The final production version of the F-22 Raptor also cruises at speeds greater than Mach 1.8 without afterburner—but its endurance is much more limited. In fact operational Raptor pilots tell me that it’s not very useful during real world missions. “Supercruise is impressive on paper but not very practical in a fighter with limited fuel,” a senior Air Force F-22 pilot said. “I would much rather have an aircraft that accelerates and gains energy back quickly than one that supercruises.”

The YF-23—contrary to popular belief—did not have an overall top speed that was any faster than the YF-22. Both jets were limited to an aerodynamic max speed of about Mach 2.2 as a result of their fixed-ramp external compression inlets. In fact, operational F-22 Raptors are “red lined” at exactly Mach 2.0 with an artificial placard because the aircraft’s stealth coating are prone to delamination if the jet went any faster—particularly around the canopy. The Northrop design also had better range compared to the YF-22, and was arguably a stealthier design.

But why did the YF-23 get beat by the Raptor?

On the surface, the decision to go ahead with the YF-22 might seem like a vote in favor of a more conservative design since both jets grossly more than exceeded the Air Force’s requirements. But there was much more to the Air Force’s decision than aircraft performance. Three major factors played in Lockheed’s favor.

This being Washington, politics matter. Northrop and partner McDonnell Douglas had antagonized the Air Force and Pentagon leadership with their performance on the B-2 bomber and A-12 naval strike aircraft, Watts explained.

The second factor was the U.S. Navy. Even though the service had dropped out of the ATF program, the U.S. Navy still had a vote on which aircraft would be selected. The Navy’s choice was the naval variant of the YF-22 design, which looked like bizarre hybrid of a Raptor and F-14 Tomcat with variable geometry wings. “The team, working hard on every detail of our NATF [Naval Advanced Tactical Fighter] design in late 1989 and early 1990, produced a very stealthy swing-wing fighter that could supercruise. It was very suitable for carrier operations,” according to Sherm Mullin, the Lockheed Skunk Works lead for the ATF program. “The Navy still got a vote in the ATF competition, and, as we found out later for certain, it cast it for our F-22 team.”

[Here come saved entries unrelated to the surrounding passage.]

/-! ## Block resets (R414, R415) -/

/-- The controller takes the pending request of the lowest group and asks its pages to quiesce. -/
def blockStart (s : State) : State :=
  if s.chip.run.isSome ∨ s.chip.rel < 2 then s
  else match s.chip.pend with
  | [] => s
  | r0 :: t =>
    let r := t.foldl (fun (m r : BlkReset) => if r.group < m.group then r else m) r0
    let s := { s with chip := { s.chip with pend := s.chip.pend.erase r, run := some r } }
    let s := s.setReg Reg.RST_BUSY (W (1 + 256 * r.group))
    each (blkGroup r.page) quiesceReq s

/-- The group is held in reset (R414, R415). -/
def blockHold (forced : Bool) (r : BlkReset) (s : State) : State :=
  let ps := blkGroup r.page
  let epoch := s.rf Reg.PAIR_CLAIM 4 12
  let s := if forced then errInc 1 0 (raise 1 9 s) else s
  let s := if forced && r.page == 0x60 then each (List.range 4) axisStop s else s
  let s := each ps outputsOff s
  let s := each ps clearWords s
  let s := each ps blockClear s
  let s := each ps pageOut s
  let s := if 0x68 ∈ ps then s.setF Reg.PAIR_CLAIM 4 12 epoch else s
  let s := { s with chip := { s.chip with run := some { r with forced := forced, held := some s.now } } }
  chainLinks (each lanes48 showTx s)

/-- The hold begins when every page of the group reads QUIESCED (R414). -/
def blockHoldNow (s : State) : State :=
  match s.chip.run with
  | some r => if r.held.isNone && (blkGroup r.page).all fun p => quiesced p s then blockHold false r s else s
  | none => s

/-- The quiesce timeout of every page that does not read QUIESCED has passed since the request (R414). -/
def quiesceTimeout (s : State) : State :=
  match s.chip.run with
  | some r =>
    let ps := blkGroup r.page
    let late := fun p => decide (r.at_ + s.rf (Reg.RST_QUIESCE_TIMEOUT p) 0 16 * 1000 ≤ s.now)
    if r.held.isNone && (ps.all fun p => quiesced p s || late p) && !(ps.all fun p => quiesced p s) then blockHold true r s else s
  | none => s

/-- The group is released after 16 beats (R414, R416). -/
def blockRelease (beat : Nat) (s : State) : State :=
  match s.chip.run with
  | some r =>
    match r.held with
    | some t =>
      if s.now < t + 16 * beat then s
      else
        let s := { s with chip := { s.chip with run := none } }
        let s := each (blkGroup r.page) (fun p s => s.setB (Reg.pageStatus p) 5 r.forced) s
        let s := s.setReg Reg.RST_LAST (W (r.group + 256 * r.forced.toNat))
        let s := (s.setReg Reg.RST_LAST_TIME (W s.timeNs)).setReg Reg.RST_BUSY 0
        raise 1 8 (stat 1 Reg.RST_BLK_RESETS 1 (s.setReg Reg.RST_BEAT_NS (W (beat % 4096))))
    | none => s
  | none => s

/-! ## Pins and counters of SYS, GPIO and DEBUG -/

/-- The level GPIO[n] drives, none while it is an input (R436). -/
def gpioDrive (n : Nat) (s : State) : Option Bool :=
  if s.rb Reg.GPIO_DIR n && s.enabled 0x7E && !bit ((viewRest 0x7E 0x064 s).getD 0) n then some (s.rb Reg.GPIO_OUT n) else none

/-- A debounced level of a GPIO input (R436). -/
def gpioEdge (n : Nat) (level : Bool) (s : State) : State :=
  if !s.released 0x7E || (gpioDrive n s).isSome || s.rb Reg.GPIO_IN n == level then s
  else
    let s := s.setB Reg.GPIO_IN n level
    if s.rb (if level then Reg.GPIO_RISE else Reg.GPIO_FALL) n then raise 0x7E 8 (s.setB Reg.GPIO_EDGE n true) else s

/-- A byte received on DBG_RX (R438). -/
def dbgRx (b : Byte) (s : State) : State :=
  if !s.enabled 0x7F || !s.rb Reg.DEBUG_UART_CTRL 0 then s
  else if 16 ≤ s.dbg.rx.length then errInc 0x7F 0 (raise 0x7F 9 s)
  else { s with dbg := { s.dbg with rx := s.dbg.rx ++ [b] } }

/-- The oldest byte of the transmit FIFO has left on DBG_TX (R438). -/
def dbgTx (s : State) : State :=
  match s.dbg.tx with
  | b :: t => if s.enabled 0x7F then emit (.dbg b) { s with dbg := { s.dbg with tx := t } } else s
  | [] => s

/-- SYS_UPTIME wraps (R40, R57). -/
def uptimeWrap (s : State) : State :=
  if 2 ≤ s.chip.rel ∧ 2 ^ 48 * (s.chip.upWraps + 1) ≤ uptime s then
    raise 0 2 { s with chip := { s.chip with upWraps := s.chip.upWraps + 1 } }
  else s

/-- CUE: an accepted edge of the cue input (R81, R197): a rising one, while CUE_EN is 1, latches the position. The filter rejects a level
held for less than its length. -/
def cueEdge (rising : Bool) (s : State) : State :=
  if s.web.cueIn.any (fun q => q.1 == rising) || !filtered 0 1 (s.web.cueIn.map (·.2)) s then s else
  let s := if s.released 0x1C then { s with web := { s.web with cueIn := some (rising, s.now) } } else s
  if rising && s.released 0x1C && s.rb Reg.INTAKE_CTRL 1 then
    let x := srcX s
    let s := (s.setReg Reg.WEB_CUE_POS (W x)).setReg Reg.WEB_CUE_T (W (encStamp 0 s))
    cueFix x (raise 0x1C 22 s)
  else s

end Sys2Proof.Machine
end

The Navy was not fond of the naval derivative of the YF-23, which had a canard configuration the service found less than appealing. In fact, because the Navy’s reaction was so favorable, Lockheed later pitched a modified version of its NATF proposal for the ill-fated AF-X project that the Navy was ultimately forced to cancel in favor of the Joint Strike Fighter program. Some Navy officials are bitter about that fact to this day.

The third major factor was that while Northrop adhered strictly to the requirements, Lockheed had the foresight to engage Tactical Air Command (and its successor Air Combat Command (ACC)) on what the Air Force actually wanted. While theoretically the YF-23’s combination of sheer speed, altitude and stealth should have carried the day; ACC operators had not fully bought into the fact that stealth would actually work.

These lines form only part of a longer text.